| PROBLEM |
Please report how many lines in the records below contain the word "cases", giving only that number.

| PROVIDED RECORDS |
-- ==== Sys2Proof/Laws/Delivery.lean ====
section
/-! SUPPORT. What a delivery, a round of deliveries and an enabled pass of the clock can do. -/

namespace Sys2Proof.Machine

/-- What deliveries may do to a state: AndPort slots change, notifications and log entries are appended, and nothing
else happens (45_operation_classes R305). -/
structure Delivers (s t : State) : Prop where
  rest : t = { s with andp := t.andp, out := t.out }
  count : t.andp.length = s.andp.length
  notify : s.out.notify <+: t.out.notify
  log : s.out.log <+: t.out.log
  fault : t.out.fault = s.out.fault

theorem Delivers.refl (s : State) : Delivers s s := ⟨rfl, rfl, List.prefix_rfl, List.prefix_rfl, rfl⟩

theorem Delivers.trans {s t u : State} (h : Delivers s t) (k : Delivers t u) : Delivers s u where
  rest := by rw [k.rest, h.rest]
  count := k.count.trans h.count
  notify := h.notify.trans k.notify
  log := h.log.trans k.log
  fault := k.fault.trans h.fault

theorem Delivers.withAndp (s : State) (i : Nat) (p : AndPort) : Delivers s (s.withAndp i p) :=
  ⟨rfl, List.length_set, List.prefix_rfl, List.prefix_rfl, rfl⟩

theorem Delivers.delivered (s : State) (n : Notification) : Delivers s (s.delivered n) :=
  ⟨rfl, rfl, List.prefix_append _ _, List.prefix_rfl, rfl⟩

theorem Delivers.logged (s : State) (e : LogEntry) : Delivers s (s.logged e) :=
  ⟨rfl, rfl, List.prefix_rfl, List.prefix_append _ _, rfl⟩

theorem andDeliver_delivers : ∀ {fuel : Nat} {s t : State} {i : Nat} {kind : BitVec 5} {level : Bit},
    andDeliver fuel s i kind level = some t → Delivers s t
  | 0, _, _, _, _, _, h => by cases h
  | fuel + 1, s, t, i, kind, level, h => by
    rw [andDeliver] at h
    split at h
    · rename_i c p _ _
      cases hd : driveSlot c kind level p with
      | none =>
        rw [hd] at h
        cases h
        exact Delivers.logged _ _
      | some p' =>
        rw [hd] at h
        cases ht : c.target with
        | ext e =>
          simp only [ht] at h
          cases h
          exact (Delivers.withAndp s i p').trans (Delivers.delivered _ _)
        | andPort j =>
          simp only [ht] at h
          exact (Delivers.withAndp s i p').trans (andDeliver_delivers h)
    · cases h

theorem notify_delivers {s t : State} {r : Receiver} {kind : SignalKind} {level : Bit}
    (h : notify s r kind level = some t) : Delivers s t := by
  cases r with
  | ext e =>
    cases h
    exact Delivers.delivered _ _
  | andPort i => exact andDeliver_delivers h

theorem notifyAll_delivers {kind : SignalKind} {level : Bit} : ∀ {rs : List Receiver} {s t : State},
    notifyAll kind level rs s = some t → Delivers s t
  | [], _, _, h => by
    cases h
    exact Delivers.refl _
  | r :: rs, s, t, h => by
    rw [notifyAll, Option.bind_eq_some_iff] at h
    obtain ⟨u, hu, ht⟩ := h
    exact (notify_delivers hu).trans (notifyAll_delivers ht)

/-- An enabled pass: the barrier is released and the countdown stepped, and after that deliveries only. -/
theorem tickPass_delivers {s t : State} (h : tickPass s = some t) :
    Delivers ((s.withBar (released s.bar)).withClk { s.clk with tod := nextTod s.cfg.todReload s.clk.tod }) t := by
  unfold tickPass at h
  rw [Option.bind_eq_some_iff] at h
  obtain ⟨u, hu, ht⟩ := h
  have h1 : Delivers ((s.withBar (released s.bar)).withClk { s.clk with tod := nextTod s.cfg.todReload s.clk.tod }) u := by
    split at hu
    · exact notifyAll_delivers hu
    · cases hu
      exact Delivers.refl _
  split at ht
  · exact h1.trans (notifyAll_delivers ht)
  · cases ht
    exact h1

/-- What a delivery keeps of the parameters and the clock. -/
theorem Delivers.cfg {s t : State} (h : Delivers s t) : t.cfg = s.cfg := by rw [h.rest]
theorem Delivers.clk {s t : State} (h : Delivers s t) : t.clk = s.clk := by rw [h.rest]

end Sys2Proof.Machine
end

| RESULT |
11